The color tuning behavior and switching stability of an electrically tunable colloidal photonic crystal system were studied with particular focus on the electrochemical aspects. Photonic color tuning of the colloidal arrays composed of monodisperse particles dispersed in water was achieved using external electric field through lattice constant manipulation. However, the number of effective color tuning cycle was limited due to generation of unwanted ions by electrolysis of the water medium during electrical switching. By introducing larger electrochemical potential window electrodes, such as conductive diamond-like carbon or boron-doped diamond, the switching stability was appreciably enhanced through reducing the number of ions generated.
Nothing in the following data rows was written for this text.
/-! ### 16-bit arithmetic -/

/-- `ADD HL,rr`: carries out of bits 11 and 15, fZ unchanged (R220). -/
def Obligations.AddPairToHL : Prop :=
  ∀ (s : State) (p : Pair),
    let v : Word := match p with
      | .bc => s.b ++ s.c
      | .de => s.d ++ s.e
      | .hl => s.h ++ s.l
      | .sp => s.sp
    let hl : Word := s.h ++ s.l
    let sum := hl.toNat + v.toNat
    encodedAs [byte (0x09 + 16 * pairCode p)] (addHLPair p) ∧
    exec (addHLPair p) s = .next { s with
      h := byte (sum / 256)
      l := byte sum
      f := flagByte (s.f.getLsbD 7) false (hl.toNat % 4096 + v.toNat % 4096 > 0xFFF) (sum > 0xFFFF)
      pc := s.pc + 1 }

/-- `INC rr` and `DEC rr`: modulo 65536, no flag changes (R221, R222). -/
def Obligations.IncrementDecrementPair : Prop :=
  ∀ s : State,
    let bc : Word := s.b ++ s.c
    let de : Word := s.d ++ s.e
    let hl : Word := s.h ++ s.l
    (∀ p, encodedAs [byte (0x03 + 16 * pairCode p)] (incPair p) ∧ encodedAs [byte (0x0B + 16 * pairCode p)] (decPair p)) ∧
    exec (incPair .bc) s = .next { s with b := high (bc + 1), c := low (bc + 1), pc := s.pc + 1 } ∧
    exec (incPair .de) s = .next { s with d := high (de + 1), e := low (de + 1), pc := s.pc + 1 } ∧
    exec (incPair .hl) s = .next { s with h := high (hl + 1), l := low (hl + 1), pc := s.pc + 1 } ∧
    exec (incPair .sp) s = .next { s with sp := s.sp + 1, pc := s.pc + 1 } ∧
    exec (decPair .bc) s = .next { s with b := high (bc - 1), c := low (bc - 1), pc := s.pc + 1 } ∧
    exec (decPair .de) s = .next { s with d := high (de - 1), e := low (de - 1), pc := s.pc + 1 } ∧
    exec (decPair .hl) s = .next { s with h := high (hl - 1), l := low (hl - 1), pc := s.pc + 1 } ∧
    exec (decPair .sp) s = .next { s with sp := s.sp - 1, pc := s.pc + 1 }

/-! ### Control transfer -/

/-- `NOP`, `JP a16`, `JP HL` (R230, R231, R233). -/
def Obligations.NopAndAbsoluteJumps : Prop :=
  ∀ (s : State) (a16 : Word),
    (encodedAs [0x00#8] .nop ∧ exec .nop s = .next { s with pc := s.pc + 1 }) ∧
    (encodedAs [0xC3#8, low a16, high a16] (.jp_a16 a16) ∧ exec (.jp_a16 a16) s = .next { s with pc := a16 }) ∧
    (encodedAs [0xE9#8] .jp_hl ∧ exec .jp_hl s = .next { s with pc := s.h ++ s.l })

/-- `JP cc,a16`, `JR e8`, `JR cc,e8`: the displacement is signed and counted from the end of the instruction (R232, R234,
R235, R241). -/
def Obligations.ConditionalAndRelativeJumps : Prop :=
  ∀ (s : State) (cc : Cond) (a16 : Word) (e8 : Byte),
    let target : Word := BitVec.ofInt 16 ((s.pc.toNat : Int) + 2 + e8.toInt)
    (encodedAs [byte (0xC2 + 8 * condCode cc), low a16, high a16] (jpCond cc a16) ∧
      exec (jpCond cc a16) s = .next { s with pc := if condHolds cc s.f then a16 else s.pc + 3 }) ∧
    (encodedAs [0x18#8, e8] (.jr_e8 e8) ∧ exec (.jr_e8 e8) s = .next { s with pc := target }) ∧
    (encodedAs [byte (0x20 + 8 * condCode cc), e8] (jrCond cc e8) ∧
      exec (jrCond cc e8) s = .next { s with pc := if condHolds cc s.f then target else s.pc + 2 })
Metal nanograil arrays with tunable multiple dipolar plasmon modes in integrated optofluidic devices for ultrasensitive sensing of biomolecules

Biomolecular detection using Localized Surface Plasmon Resonances (LSPR) has been extensively investigated because these techniques enable label-free detection. The high-density metal nanopatterns with tunable LSPR characteristics have been used as refractive index sensing because LSPR property is highly sensitive to refractive index change of surroundings. Meanwhile, Colloidal lithography is a robust method for fabricating regularly ordered nanostructures in a controlled and reproducible way using spontaneous assembly of colloidal particles. In this study, nanopatterns on UV-curable polymer were prepared via colloidal lithography. Then, metallic nanograil arrays with high density were fabricated by sputtering noble metals such as gold and subsequent removal of residual polymers and colloidal particles. From Finite-Difference Time-Domain Method (FDTD) simulations and reflectance spectra, we found that multiple dipolar plasmon modes were induced by gold nanograil arrays and each mode was closely related with structural parameters. LSPR characteristics of gold nanograil arrays could be tuned by varying the fabrication conditions to obtain optimal structures for LSPR sensing. Sensing behavior of gold nanograil arrays was tested by applying various solvents with different refractive indices and measuring the variations of LSPR dips. Finally, gold nanograil arrays as LSPR sensors were integrated in optofluidic devices and used to achieve real-time label-free monitoring of biomolecules.